There have been a lot of locked-room mysteries recently and I think this is my favorite so far. Set in the Swiss Alps in a renovated TB Sanatorium, Elin and her boyfriend visits her brother and fiance to celebrate their recent engagement. But they’re quickly trapped there due to an impending snowstorm and the fear of avalanche. Soon, staff members start disappearing and the person responsible must be at the hotel with them. Luckily, Elin is a detective on leave and, while communicating with the local Swiss authorities by phone, takes the lead in the investigation.

I was on the edge of my seat and constantly guessing who the culprit was. I had a few top contenders (one was correct) but had no idea about the motive. I love it when thrillers surprise me and this one had me glued to the page until the very last scene. I’m also wondering if there’s going to be a sequel?

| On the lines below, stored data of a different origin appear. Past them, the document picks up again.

-- ==== Sys2Proof/Machine/Engines.lean ====
section
/-! DEFINITION. The command queues (R165, R352), the halo engine (R167), the collective engine (R168, R169, R375) and
completion words (R166). Rows HALO_COMMAND_COMPLETE, COLLECTIVE_COMMAND_COMPLETE, COLLECTIVE_PARTIAL_STATE. -/

namespace Sys2Proof.Machine

/-! ## Fields -/

/-- Words of a command of staging register q (R352). -/
def cmdLength (q : Nat) : Nat := if q < 2 then 5 else 6

/-- An OP allowed on staging register q (R167, R169). -/
def opAllowed (q w0 : Nat) : Bool :=
  let op := bits w0 56 8
  if q < 2 then op == 1 else decide (0x10 ≤ op) && decide (op ≤ 0x16)

/-- The reason of a command's field fault (R165): 3 for a must-be-0 field, 7 for another value out of range (DEDUCED, log
entry 27). -/
def fieldFault (q : Nat) (ws : List Nat) : Option Nat :=
  let w := wordAt ws
  if q < 2 then
    let scr := fun (on buf : Nat) => bits (w 0) on 1 == 1 && bits (w 0) buf 5 != 0
    if bits (w 0) 32 10 != 0 || scr 45 51 || scr 44 46 || bits (w 2) 48 16 != 0 || bits (w 4) 48 10 != 0 then some 3
    else if bits (w 0) 0 32 < 4 ∨ 2 ^ 20 < bits (w 0) 0 32 ∨ bits (w 0) 0 32 % 4 ≠ 0 then some 7
    else none
  else
    if bits (w 0) 0 43 != 0 || bits (w 1) 42 6 != 0 || bits (w 1) 30 2 != 0 || bits (w 1) 10 10 != 0 ||
      bits (w 3) 48 16 != 0 || bits (w 5) 48 10 != 0 then some 3
    else if bits (w 4) 32 32 = 0 ∨ 65536 < bits (w 4) 32 32 ∨ 4095 < bits (w 2) 48 16 then some 7
    else none

/-! The fields of a command. -/

namespace Command
def w (c : Command) (i : Nat) : Nat := wordAt c.words i
def src (c : Command) : BitVec 256 := c.recs.getD 0 0
def dst (c : Command) : BitVec 256 := c.recs.getD 1 0
def cwRec (c : Command) : BitVec 256 := c.recs.getD 2 0
def obs (c : Command) : BitVec 256 := c.recs.getD 3 0
def cwWord (c : Command) : Nat := c.w (if c.q < 2 then 4 else 5)
-- halo
def rows (c : Command) : Nat := bits (c.w 1) 48 16 + 1
def rowBytes (c : Command) : Nat := bits (c.w 0) 0 32
def srcScr (c : Command) : Bool := bits (c.w 0) 45 1 == 1
def dstScr (c : Command) : Bool := bits (c.w 0) 44 1 == 1
def srcIdx (c : Command) (r : Nat) : Nat := bits (c.w 1) 0 48 + r * bits (c.w 3) 0 32
def dstIdx (c : Command) (r : Nat) : Nat := bits (c.w 2) 0 48 + r * bits (c.w 3) 32 32
-- collective
def op (c : Command) : Nat := bits (c.w 0) 56 8
def all (c : Command) : Bool := bits (c.w 0) 45 1 == 1
def rm (c : Command) : RMode := RMode.ofCode (bits (c.w 0) 43 2)
def tag (c : Command) : Nat := bits (c.w 1) 48 16
def root (c : Command) : Nat := bits (c.w 1) 32 10
def first (c : Command) : Nat := bits (c.w 1) 20 10
def nodes (c : Command) : Nat := bits (c.w 1) 0 10 + 1
def C (c : Command) : Nat := bits (c.w 2) 48 16 + 1
def sidx (c : Command) : Nat := bits (c.w 2) 0 48
def didx (c : Command) : Nat := bits (c.w 3) 0 48
def N (c : Command) : Nat := bits (c.w 4) 32 32
def param (c : Command) : Nat := bits (c.w 4) 0 32
/-- Every contribution of the group to one element (R169). -/
def T (c : Command) : Nat := c.C * c.nodes
/-- Bytes of one contribution. -/
def wid (c : Command) : Nat := if c.op = 0x11 then 576 else 8
/-- Result words or images from index DIDX up (R169). -/
def results (c : Command) : Nat :=
  if c.op = 0x14 then 3 * c.N else if c.op = 0x15 then c.T + 2 else c.N
/-- What every node must give alike (R168). -/
def head (c : Command) : List Nat :=
  [c.op, c.first, c.nodes, c.root, c.C, c.N, bits (c.w 0) 43 2, if c.all then 1 else 0, c.param]
def inGroup (c : Command) (n : Nat) : Bool := decide (c.first ≤ n) && decide (n < c.first + c.nodes)
/-- The other nodes of the group. -/
def peers (c : Command) (me : Nat) : List Nat :=
  ((List.range c.nodes).map fun k => c.first + k).filter fun n => n ≠ me
/-- PARAM bits outside Table 3, or P above 65,536 (DEDUCED, log entry 28). -/
def badParam (c : Command) : Bool :=
  if c.op = 0x15 then decide (32 ≤ c.param) else if c.op = 0x16 then decide (65536 < c.param) else c.param != 0
end Command

/-! ## Submission (R165, R166) -/

/-- Members a halo command runs for: each of the pane's through a per-member record, else once (R167). -/
def Command.members (c : Command) : List Nat :=
  if (!c.srcScr && BufRec.mmode c.src == 1) || (!c.dstScr && BufRec.mmode c.dst == 1) then List.range c.M else [0]

/-- One element per (member, row) of a side, all naming the pane's positions. -/
def Command.rowElems (c : Command) (r : BitVec 256) (idx : Nat → Nat) : List Elem :=
  c.members.flatMap fun m => (List.range c.rows).map fun k =>
    ⟨m * 65536 + k, c.mask, elemAddr r (idx k) (c.gm * c.M + m)⟩

/-- BOUNDS of a scratch side (R130). -/
def Command.scratchOut (c : Command) (size : Nat) (idx : Nat → Nat) : Bool :=
  (List.range c.rows).any fun k => decide (2 ^ 32 ≤ idx k) || decide (size < idx k + c.rowBytes)

/-- One side of a halo command checked (DEDUCED, log entry 27). -/
def haloSide (v : View) (c : Command) (scr : Bool) (n : Nat) (r : BitVec 256) (k : Perm) (idx : Nat → Nat) : Option Trap :=
  if scr then (if c.scratchOut v.l.scr idx then some (boundsTrap 0 0 c.mask 0) else none)
  else checkElems v.s.dev n r k 1 c.mask (c.rowElems r idx)

/-- The completion word's checks (R166): AT, 8-byte alignment, and PROT of its translation (DEDUCED, log entry 27). -/
def cwTrap (v : View) (c : Command) : Option Trap :=
  if bits c.cwWord 63 1 = 0 then none
  else
    let n := bits c.cwWord 58 5
    match checkElems v.s.dev n c.cwRec .at_ 8 c.mask [⟨0, c.mask, elemAddr c.cwRec (bits c.cwWord 0 48) (c.gm * c.M)⟩] with
    | some t => some t
    | none => match c.cw with
      | none => none
      | some a =>
        if (remoteNode v.s.dev c.cwRec).isSome then none
        else
          let f := v.s.locate v.ctx .atomic [⟨c.mask, a, 8, 0, 0, [], false⟩]
          pickTrap ((f.traps ++ refusals v.s.dev (.atom .add .i64 false) f.locs).filter fun t => t.1 = causePROT) false

/-- The elements of a collective record. -/
def collElems (c : Command) (r : BitVec 256) (lo n : Nat) : List Elem :=
  ((List.range n).map fun k => lo + k).map fun k => ⟨k, c.mask, elemAddr r k (c.gm * c.M)⟩

/-- The checks of a collective command's records (R127, R168). -/
def collTrap (v : View) (c : Command) : Option Trap :=
  if BufRec.mmode c.src = 1 ∨ BufRec.mmode c.dst = 1 then some { cause := 4, mask := c.mask }
  else
    let chk := fun (n : Nat) (r : BitVec 256) (k : Perm) (w lo m : Nat) =>
      checkElems v.s.dev n r k (min w 64) c.mask (collElems c r lo m)
    match chk (bits (c.w 0) 51 5) c.src .rd c.wid c.sidx (c.C * c.N) with
    | some t => some t
    | none => match chk (bits (c.w 0) 46 5) c.dst .wr c.wid c.didx c.results with
      | some t => some t
      | none =>
        if c.op = 0x15 ∧ c.root = v.s.dev.node ∧ !c.badParam then chk (c.param % 32) c.obs .rd 8 0 c.N else none

/-- What a submission's records fail with (R165, R166). -/
def submitTrap (v : View) (c : Command) : Option Trap :=
  let body := if c.q < 2 then
      (match haloSide v c c.srcScr (bits (c.w 0) 51 5) c.src .rd c.srcIdx with
      | some t => some t
      | none => haloSide v c c.dstScr (bits (c.w 0) 46 5) c.dst .wr c.dstIdx)
    else collTrap v c
  match body with
  | some t => some t
  | none => cwTrap v c

/-- The words staged in a register of the pane. -/
def View.staged (v : View) (q : Nat) : List Nat := (v.p.staging.getD q []).map fun (w : Word) => w.toNat

/-- The command that a register's words form. -/
def View.command (v : View) (q : Nat) (ws : List Nat) : Command :=
  let cwWord := wordAt ws (if q < 2 then 4 else 5)
  let cwRec := v.p.buf (bits cwWord 58 5)
  { q := q
    words := ws
    recs := [v.p.buf (bits (wordAt ws 0) 51 5), v.p.buf (bits (wordAt ws 0) 46 5), cwRec, v.p.buf (wordAt ws 4 % 32)]
    M := v.M
    gm := v.ca.gm
    cw := if bits cwWord 63 1 = 1 then elemAddr cwRec (bits cwWord 0 48) (v.ca.gm * v.M) else none
    mask := v.E }

/-- A staging register emptied. -/
def State.unstage (s : State) (pid q : Nat) : State := s.updPane pid fun p => { p with staging := p.staging.del q }

/-- The buffer registers whose records a command names (R165): those of its sides in memory, of a `rankh` at ROOT, and of the
completion word. -/
def Command.bufs (c : Command) (me : Nat) : List Nat :=
  (if c.q < 2 ∧ c.srcScr then [] else [bits (c.w 0) 51 5]) ++ (if c.q < 2 ∧ c.dstScr then [] else [bits (c.w 0) 46 5]) ++
    (if 2 ≤ c.q ∧ c.op = 0x15 ∧ c.root = me then [c.param % 32] else []) ++
    (if bits c.cwWord 63 1 = 1 then [bits c.cwWord 58 5] else [])

/-- ILLEGAL of a `qw`'s own value (R165): the first word's OP, then at the last word every field; a submission reads the records
it names (R264) (DEDUCED, log entry 16). -/
def qwEarly (i : Instr) (q : Nat) (a : Opnd) (v : View) : Early :=
  if i.illegal.isSome || (namedCodes i).any fun c => undeclared v.p v.l c || (hazardOn v c).isSome then {}
  else
    let ws := v.staged q ++ [v.scalar a]
    if ws.length = 1 then { illegal := if opAllowed q (v.scalar a) then none else some 2 }
    else if ws.length = cmdLength q then 
      { illegal := fieldFault q ws, undo := fun s => s.unstage v.pid q, bufs := (v.command q ws).bufs v.s.dev.node }
    else {}

/-- `qw` (R165, R352): a word staged; the last submits the command. -/
def execQw (q : Nat) (a : Opnd) (s : State) : Out :=
  let i := Instr.qw q a
  issueWith i (qwEarly i q a) (fun v =>
    let ws := v.staged q ++ [v.scalar a]
    if ws.length < cmdLength q then
      .next (v.withPane { v.p with staging := v.p.staging.put q (ws.map fun w => w64 w) })
    else
      let c := v.command q ws
      match submitTrap v c with
      | some t => .trap (v.s.unstage v.pid q) t
      | none =>
        if (if q < 2 then 32 else 16) ≤ v.s.cmdUse v.core q then .wait v.s (.command q)
        else
          let (s, id) := (v.s.unstage v.pid q).fresh
          .next (s.putPend ⟨id, v.uid, v.pid, v.ctx, v.core, v.u.pc, .other, 0, s.now, s.now + 64, false, 0,
            if q < 2 then .halo c [] [] 0 else .coll c [] [] [] 0⟩)) s

/-- `qr` (R165): free entries of the core's queue, and words staged. -/
def execQr (b : Opnd) (q : Nat) (s : State) : Out :=
  let i := Instr.qr b q
  issue i (fun v => .next (v.writeD i b fun _ =>
    w64 (((if q < 2 then 32 else 16) - v.s.cmdUse v.core q) * 256 + (v.staged q).length))) s

/-! ## Turns -/

/-- The staging register and tag of a command's work. -/
def Work.command : Work → Option Command
  | .halo c _ _ _ => some c
  | .coll c _ _ _ _ => some c
  | _ => Option.none

/-- A command goes before another that its register submitted later, or its tag's later instance (R165, R168). -/
def precedes (q p : Pend) : Bool :=
  match q.work.command, p.work.command with
  | some a, some b => decide (q.id < p.id) &&
      ((q.pane == p.pane && a.q == b.q) || (q.ctx == p.ctx && decide (2 ≤ a.q) && decide (2 ≤ b.q) && a.tag == b.tag))
  | _, _ => false

/-- A submission's turn: every earlier read of its unit has bound (R147), and no command precedes it. -/
def State.engineTurn (s : State) (p : Pend) : Bool :=
  decide (p.due ≤ s.now) && !p.held && (p.work.reqs.all fun q => q.answer.isSome) &&
    s.boundBefore p && s.pend.vals.all fun q => !precedes q p

/-! ## Completion words (R166) -/

/-- A command's failure written to the fault ring (R166, R229). -/
def State.commandFailed (s : State) (ctx code : Nat) (c : Command) : State :=
  s.record ctx [0x04 * 2 ^ 56 + code, c.cw.getD 0, 0, 0]

/-- The atomic request that carries a completion word through a peer or host window (R166: the atomics class), with its code. -/
def cwRequest (s : State) (ctx : Nat) (m : Mask) (code : Nat) (q : RPart) : RemReq :=
  let fails := if q.host then !q.bound else !reachable s.dev q.node
  let win := if fails then none else chooseWindow (s.ctx ctx) q.host q.node 2
  { line := q.line, addr := q.addr, mask := m, node := q.node, host := q.host, kind := .atomic
    window := win, charge := if win.isSome then 1 else 0, timeout := s.now + timeoutOf (s.ctx ctx) win
    answer := if fails then some (6, 0) else none, skip := q.skip, data := code }

/-- A completion word's request, or the command held back for room in its window. -/
def State.sendCw (s : State) (p : Pend) (c : Command) (code : Nat) (put : Nat → List RemReq → Work) (q : RPart) : State :=
  let r := cwRequest s p.ctx c.mask code q
  let x := (s.panes.find p.pane).getD (PaneSt.start 0 0 0 0)
  if (unfit (s.ctx p.ctx) x [r]).isSome then s.putPend { p with due := s.now + 1 }
  else
    let (s1, rs) := s.sendRequests p.pane [r]
    s1.putPend { p with work := put (64 + code) rs }

/-- THE COMPLETION WORD of a command whose payload is done (R166): translated as it is written (DEDUCED, log entry 27). -/
def State.finishCommand (s : State) (p : Pend) (c : Command) (code : Nat) (put : Nat → List (Nat × Nat) → List RemReq → Work) :
    State :=
  match c.cw with
  | none => s.dropPend p.id
  | some a =>
    match remoteNode s.dev c.cwRec with
    | some D => s.sendCw p c code (fun k rs => put k [] rs) ⟨a / 64, a % 2 ^ 41 / 64 * 64, a % 64, 8, D, false, true, none⟩
    | none =>
      let f := s.locate p.ctx .atomic [⟨c.mask, a, 8, 0, 0, [], false⟩]
      if f.busy.isSome then s.putPend { p with due := s.now + 64 }
      else if (f.traps ++ refusals s.dev (.atom .add .i64 false) f.locs) ≠ [] then (f.s.dropPend p.id).commandFailed p.ctx 7 c
      else match f.faults with
        | x :: r =>
          ((x :: r).foldl (fun s y => s.noteFault p.ctx p.core y.1 y.2 (accEngine ||| accAtomic)) f.s).putPend
            { p with held := true, work := put (32 + code) (x :: r) [] }
        | [] => match f.locs.flatMap Prod.snd with
          | [] => f.s.dropPend p.id
          | x :: _ =>
            if (frameOf s.dev x.pa).local then (f.s.dropPend p.id).writeCw p.ctx code x
            else f.s.sendCw p c code (fun k rs => put k [] rs) (partOf f.s p.ctx x)

/-- A payload's end: its failure recorded, then the completion word. -/
def State.endPayload (s : State) (p : Pend) (c : Command) (code : Nat) (put : Nat → List (Nat × Nat) → List RemReq → Work) :
    State :=
  let s1 := if code = 0 then s else s.commandFailed p.ctx code c
  if (s1.pend.find p.id).isNone then s1
  else (s1.putPend { p with work := put (32 + code) [] [] }).finishCommand { p with work := put (32 + code) [] [] } c code put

Fortress of the Stone dragon by Tracey West
This is the 17th book in this series and my 7 year old was captivated by it! The evil wizard Astrid is putting together ingredients for a spell to bring back dinosaurs and take over the world. Drake and his friends are up to the task to stop her, but the cliffhanger ending had me reaching for the next book… which our library doesn’t have yet! It was just published in March, so we’re eagerly anticipating their purchase.

This series has been so fun, even for me. I’ve enjoyed getting to know the different Dragon Masters and Wizards throughout the world. Last Friday we started The Hobbit, which is going to take a little while longer to get through, so don’t be surprised if I don’t share any finished read alouds over the next few weeks!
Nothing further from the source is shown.